How do you conclude that it is an upgrade?
You mean above and beyond the fact that it requires a computer that was originally sold with the Mac OS?
Apple has never sold a computer without an OS. Your Apple hardware is your license key to run the Mac OS. Apple hardware is the physical dongle to unlock the Mac OS.
Why is 10.5 the first retail version of Mac OS X for Intel based Macs? Because when 10.4 was current, no Intel based Mac had been sold without an accompanying Mac OS (which was already some version of 10.4).
Lets take this a step further... when you buy Mac OS X Server and install it on a Mac, does that release the previous version of the Mac OS that came with your system for use with some other system? No! (and that I
know is on Apple's site).
I'm guessing that you have... what, zero experience with either Apple or Macs? That even if this stuff was on Apple site, you wouldn't know because you've spent almost no time there.
I've been using Macs since the 1980s and servicing them since the 1990s. I know what I can and can't do with Apple software. If you bring me an Apple computer with no OS installed, I can legally install either the same OS that it came with or the next highest generic Mac OS installation (if the original OS was hardware specific) without charge.
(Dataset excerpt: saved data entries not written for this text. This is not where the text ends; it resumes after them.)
-- ==== Sys2Proof/Machine/State.lean ====
section
/-!
DEFINITION. The state of the part as plain data, its reset value, and the reasons a step can stop.
Sites of a panel are numbered 0 to 255 (01 R16); a panel is a global panel, 0 to 47. Tables keyed by a
panel and a site use the key 256 p + site; by a panel and a plane, 4 p + plane; by a die and an index,
4096 die + index; by a partition and a colour, 4096 part + colour.
-/
namespace Sys2Proof.Machine

/-- Why the machine stops. No step of this model ends in a fault: the spec's faults are mailbox entries,
and the machine goes on after them (20 R392). The one constructor stands for an access to memory that the
spec says does not exist and that no cause of the spec covers; nothing raises it. Safe. -/
inductive Fault where
  | noSuchMemory
deriving DecidableEq, Repr

/-- Why a step has no next state. -/
inductive Refusal where
  /-- Raised by an arm of `exec` that has no meaning yet. Safe: nothing is claimed of the step. -/
  | notModelled (mnemonic : String)
  /-- Raised by a record's meaning when `State.cur` is not a match of that record: an operand port of the
  record holds no token, or the record stands at a site that 08 R177 does not admit (a stage refuses such a
  record, so no nib ever issues it). Safe: the record does not fire (02 R39). -/
  | noMatch
  /-- Raised by an event's meaning when the event cannot happen in this state (no such token in transit,
  the buffer is empty, the timer has not run out, the queue point has no room). Safe: `step` skips it. -/
  | notEnabled
deriving DecidableEq, Repr

/-- A token (02 R31); its width is the number of its lanes. -/
structure Token where
  tag : Word64 := 0
  site : BitVec 8 := 0
  node : BitVec 5 := 0
  port : BitVec 3 := 0
  plane : BitVec 2 := 0
  ty : BitVec 4 := 0
  null : Bool := false
  poison : Bool := false
  eor : Bool := false
  snap : Bool := false
  lanes : List Lane := []
deriving DecidableEq, Repr, Inhabited

/-- A scale token with the destination and POISON bit that the scale network carries beside it (03 R67). -/
structure ScaleTok where
  payload : Word64
  site : Nat
  node : Nat
  plane : Nat
  poison : Bool
deriving DecidableEq, Repr, Inhabited

/-- A token on its way in panel `p`; `src` is the emitting site (256 for the colour
point, 258 for a scribe record whose block has committed), and `queued`
says that it still stands in that site's output queue (02 R45). -/
structure Flight where
  p : Nat
  src : Nat
  queued : Bool
  tok : Token
deriving DecidableEq, Repr, Inhabited

/-- A scale token on its way in panel `p` (03 R68). -/
structure ScaleFlight where
  p : Nat
  tok : ScaleTok
deriving DecidableEq, Repr, Inhabited

/-- Waiting operands of one (plane, node, tag) that are to fire together, one row each (02 R40, R41). -/
structure Group where
  plane : Nat
  node : Nat
  tag : Word64
  ops : List (Nat × Token)
deriving DecidableEq, Repr, Inhabited

/-- A match on a ready list (02 R44): its completion cycle, and the issues of its plane at its entry. -/
structure Match where
  plane : Nat
  node : Nat
  tag : Word64
  ops : List (Nat × Token)
  scales : List ScaleTok := []
  done : Nat := 0
  entered : Nat := 0
  /-- 1 when the match has waited and is retested (11 R253, 17 R354); 2 a generator's next token. -/
  again : Nat := 0
  /-- the record of a match that is retested -/
  word : Rec96 := 0
  /-- a scribe record whose block has committed (02 R53, 24 R406) -/
  late : Bool := false
deriving DecidableEq, Repr, Inhabited

/-- The match whose record is being issued (08 R181): the model's own field (log 8). -/
structure Cur where
  p : Nat := 0
  site : Nat := 0
  plane : Nat := 0
  node : Nat := 0
  tag : Word64 := 0
  ops : List (Nat × Token) := []
  scales : List ScaleTok := []
  again : Nat := 0
  /-- the record -/
  word : Rec96 := 0
  /-- a scribe record whose block has committed (02 R53, 24 R406) -/
  late : Bool := false
deriving DecidableEq, Repr, Inhabited

/-- A THROTTLE window entry (09 R199). -/
structure ThrEntry where
  plane : Nat
  node : Nat
  base : Word64
  credits : Nat
  window : Nat
  eorSeen : Bool
deriving DecidableEq, Repr, Inhabited

/-- A sticky row: a REPEAT invariant (09 R202) or a RANKADM count (12 R278). -/
structure Sticky where
  plane : Nat
  node : Nat
  base : Word64
  tok : Token
deriving DecidableEq, Repr, Inhabited

/-- A RANKADM rank table (12 R278): candidates counted and the entries, highest first. -/
structure RankTable where
  plane : Nat
  node : Nat
  base : Word64
  counted : Nat
  entries : List Token
deriving DecidableEq, Repr, Inhabited

/-- What a generator emits (09 R204, 12 R274, 16 R333). -/
inductive GenKind where
  | range (fmt : BitVec 4) (n : Nat)
  | sweep (visits : List (Nat × Lane × Bool))
  | spawn (colours : List Nat)
deriving DecidableEq, Repr, Inhabited

/-- A generator in progress: its record's place and fields, its match's tag, its next index. -/
structure Gen where
  plane : Nat
  node : Nat
  tag : Word64
  level : Nat
  kind : GenKind
  arg : Token
  next : Nat
  d0 : Dest
  d1 : Dest
  ctl : Ctl
  poison : Bool
  /-- cycle of its last emission; it emits again from the next cycle on -/
  last : Nat
  /-- its scribe block has committed -/
  late : Bool := false
deriving DecidableEq, Repr, Inhabited

/-- A token that is to be sent, with its destination fields resolved except for the header's place. -/
structure Send where
  dest : Dest
  tag : Word64
  ty : BitVec 4
  null : Bool := false
  poison : Bool := false
  eor : Bool := false
  snap : Bool := false
  lanes : List Lane
deriving DecidableEq, Repr, Inhabited

/-- Results of a multi-cycle record, with the cycle they are due (08 R182, 10 R212). -/
structure Delayed where
  plane : Nat
  node : Nat
  tag : Word64
  due : Nat
  sends : List Send
  flags : BitVec 5
  /-- its scribe block has committed -/
  late : Bool := false
deriving DecidableEq, Repr, Inhabited

/-- What a waiting match waits for; it is retested when that changes. -/
inductive WaitOn where
  | done                        -- a busy completion tag of the scribe (11 R250)
  | test (cycle : Nat)          -- DONE of the scribe, which WAITANY, WAITALL and FFREADY test from this cycle on (11 R253)
  | barrier (die idx : Nat)     -- a completion notice (17 R354)
  | queue (q : Nat)             -- an append (14 R316)
  | acc (p : Nat)               -- an accumulator or a buffer of an array (11 R258, R261)
  | pace (p w : Nat)            -- a pending member of a pace store (12 R273, R274)
  | cavity (p w : Nat)          -- a round of a cavity (12 R268, R269)
deriving DecidableEq, Repr, Inhabited

/-- A match that has issued and waits, holding its row. -/
structure Waiting where
  on : WaitOn
  m : Match
  /-- what it waited for has changed while its plane's ready list was full: it is retested when there is room (02 R44) -/
  due : Bool := false
deriving DecidableEq, Repr, Inhabited

/-- A token that a snapshot holds at a join (15 R327). -/
structure HeldTok where
  tok : Token
deriving DecidableEq, Repr, Inhabited

/-- The state of one nib, and of the matching that a scribe does for its block (02 R39 to R49, R52). -/
structure Nib where
  /-- instruction store: record of plane k, node n at key 32 k + n -/
  store : Tab Rec96 := []
  /-- keys of records struck by an uncorrectable error (20 R400) -/
  storeBad : List Nat := []
  groups : List Group := []
  /-- keys 32 k + n with spill set (02 R41) -/
  spill : List Nat := []
  ready : List Match := []
  /-- issues in this window by key 32 k + n (02 R46) -/
  issued : Tab Nat := []
  /-- share by key 32 k + n, plus 1; 0 stands for the first window's 16 -/
  share : Tab Nat := []
  /-- row-cycles in this window by key 32 k + n -/
  occ : Tab Nat := []
  /-- issues of a plane since start (ages matches, 02 R45) -/
  planeIssues : Tab Nat := []
  lastIssue : Tab Nat := []
  nonemptySince : Tab Nat := []
  /-- plane served last; with 3 at reset, plane 0 is the first of equal planes that is served (02 R45; the model's choice, log 83) -/
  lastPlane : Nat := 3
  /-- tokens taken in this cycle: the side they came in by (0 to 3 north, west, east, south; 4 the nib's own output), and
  plane, node and port (02 R44) -/
  took : List (Nat × Nat × Nat × Nat) := []
  scales : List ScaleTok := []
  thr : List ThrEntry := []
  sticky : List Sticky := []
  ranks : List RankTable := []
  gens : List Gen := []
  delayed : List Delayed := []
  waits : List Waiting := []
  /-- marked (plane, node, port) of joins, held tokens, (plane, node, id) already forwarded (15 R327) -/
  marks : List (Nat × Nat × Nat) := []
  held : List Token := []
  forwarded : List (Nat × Nat × Nat) := []
  gated : List Nat := []
deriving DecidableEq, Repr, Inhabited

/-- One FIFO entry (04 R89). -/
structure FifoEntry where
  lanes : List Lane
  ty : BitVec 4
  null : Bool
  poison : Bool
  eor : Bool
deriving DecidableEq, Repr, Inhabited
The fact that you have the hardware gives you the right to the OS that it came with.
If you want a newer OS than that, then you would have to buy the newer one, but you unlock that newer OS with your Apple hardware.
Now lets look at this
very carefully... your Apple hardware is your license for using the Mac OS. If you circumvent this restriction to put a Mac OS on a computer that didn't originally come with the Mac OS, you are doing the same things as stealing Adobe's or Microsoft's apps by downloading a license string off the web. This is specifically forbidden under the DMCA (which specifically includes the use of a hardware dongle as a method for restricting unauthorized use of software).
It is the law. Apple put forward these methods, and any attempt to circumvent them is illegal.
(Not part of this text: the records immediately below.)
/-! ## Port sets by opcode (08 R165, R184, R194; 10; 11 R235; 12 R262; and each format S file) -/

/-- Ports that the description of an opcode lists: a 0, b 1, c 2, w 4, x 5. -/
def basePorts (op : Nat) : List Nat :=
  match op with
  | 0x00 => []
  | 0x05 | 0x18 | 0x1A | 0x1B | 0x26 | 0x43 | 0x65 | 0x8E => [0, 1, 2]
  | 0x0A | 0x0B | 0x14 | 0x15 | 0x16 | 0x1E => [0]
  | 0x20 | 0x21 | 0x22 | 0x27 | 0x28 | 0x29 | 0x2C | 0x2E | 0x2F | 0x30 => [0]
  | 0x31 => []
  | 0x32 => [4]
  | 0x33 | 0x34 | 0x35 => [5]
  | 0x47 | 0x49 | 0x4A | 0x4B | 0x4C | 0x4D | 0x4E | 0x4F | 0x50 | 0x51 | 0x52 | 0x54 => [0]
  | 0x60 | 0x61 | 0x62 | 0x63 | 0x64 | 0x66 | 0x67 | 0x68 | 0x69 | 0x6B | 0x6C | 0x6D | 0x6F => [0]
  | 0x80 | 0x82 | 0x84 | 0x85 | 0x86 | 0x90 | 0x91 | 0x92 | 0x93 | 0x94 => [0]
  | 0xA0 | 0xA1 | 0xA2 | 0xA3 | 0xA4 | 0xA5 | 0xA9 | 0xAB | 0xAC | 0xAD | 0xAE => [0]
  | 0xC0 | 0xC2 | 0xC3 | 0xC4 | 0xC5 | 0xC6 | 0xC8 | 0xCA | 0xCB | 0xCC | 0xCD | 0xCE | 0xCF => [0]
  | _ => if op < 0x1F ∨ (0x20 ≤ op ∧ op < 0xE0) then [0, 1] else [0]

/-! ## Requests to the colour point and the barrier points (16 R331, 17 R344) -/

/-- The kind of a request, in the order of service: frees, grants and packing writes, draws; BINIT, BDROP, BARRIVE, and the reads, which
take no turn. -/
def pointKind (i : Instr) : Nat :=
  match i with
  | .callocGrant _ => 1
  | .callocEntry _ => 1
  | .packc _ => 1
  | .spawn _ => 2
  | .bdrop _ => 1
  | .barrive _ => 2
  | .barriveTag _ => 2
  | .bwait _ => 3
  | .btest _ => 3
  | .btestTicket _ => 3
  | _ => 0

/-- A SPAWN's draw (16 R333). -/
def drawOf (s : State) (c : Cur) (r : RecN) : Draw :=
  let ctx := matchCtx s c.p c.plane c.tag
  { part := partOf s ctx, ctx := ctx, n := r.lit.toNat % 64 + 1
    base := if bit r.hi.toNat 3 then some (laneN (portTok c 1).lanes 0) else none
    spawn := some (c, r), launch := none, born := s.cycle }

/-- A request reaches its point: a SPAWN joins the draws. -/
def pointArrive (s : State) (x : PReq) : State :=
  match x.i with
  | .spawn r => { s with draws := s.draws ++ [drawOf s x.cur r] }
  | _ => { s with points := s.points ++ [{ x with born := s.cycle }] }

/-- A record sends its request to a point; from another die it crosses the die link (01 R12). -/
def askPoint (s : State) (point die : Nat) (i : Instr) (c : Cur) : State :=
  let x : PReq := { point := point, born := s.cycle, kind := pointKind i, i := i, cur := c }
  if dieOf c.p = die then pointArrive s x
  else
    { s with reqs := s.reqs ++ [{ kind := .point x, path := linkPath (dieOf c.p) die, born := s.cycle,
                                  ctx := matchCtx s c.p c.plane c.tag, issuer := c.p, addr := 0, ctag := 64 }] }

/-- Requests of this part's records that no point has served, on their way or there. -/
def pointReqs (s : State) : List PReq :=
  s.points ++ s.reqs.filterMap (fun r => match r.kind with
    | .point x => some x
    | _ => none)

/-- Change the requests at the points and on their way there; `none` takes one away. -/
def mapPoints (s : State) (f : PReq → Option PReq) : State :=
  { s with
    points := s.points.filterMap f
    reqs := s.reqs.filterMap (fun r => match r.kind with
      | .point x => (f x).map (fun y => { r with kind := .point y })
      | _ => some r) }

end Sys2Proof.Machine
end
Now you may tell yourself that you
bought the Mac OS in a store... but unless you own Apple hardware, you are doing the same thing as buying an upgrade of some software and using some method of installing it as a full version. I have tons of upgraded Adobe software that only requires having a previous license string... if I had stolen the original license string, then just because I paid for the upgrade software doesn't undo the fact that I would have been cheating Adobe out of the full price of their product.
Ethics starts with doing the right thing. Stealing because you can get away with it in no way makes it right. Stealing because something that you want is beyond your means is no excuse either.
This is stealing... plain and simple.
Of course this company most likely will never ship a single box anyways. I mean heck, back in
2001 they were trying to be a web services provider. Who knows what they'll be tomorrow (besides out of business).
Well, if you bought it new it did. I bought a B&W G3 used from ebay. It came with no OS, the drive was wipped clean. I bought OSX for it. Where's the upgrade?
An Apple service provider can put (for free) Mac OS 8.5 or 8.6 on that system (because it originally shipped with it). The fact that who ever sold it lost the original media isn't Apple's fault, but you do deserve to have the original OS it came with. Any version of Mac OS X would be considered an upgrade from either 8.5 or 8.6 for that system.
It is pretty simple. The only people that have problems with it are those trying to get something for nothing!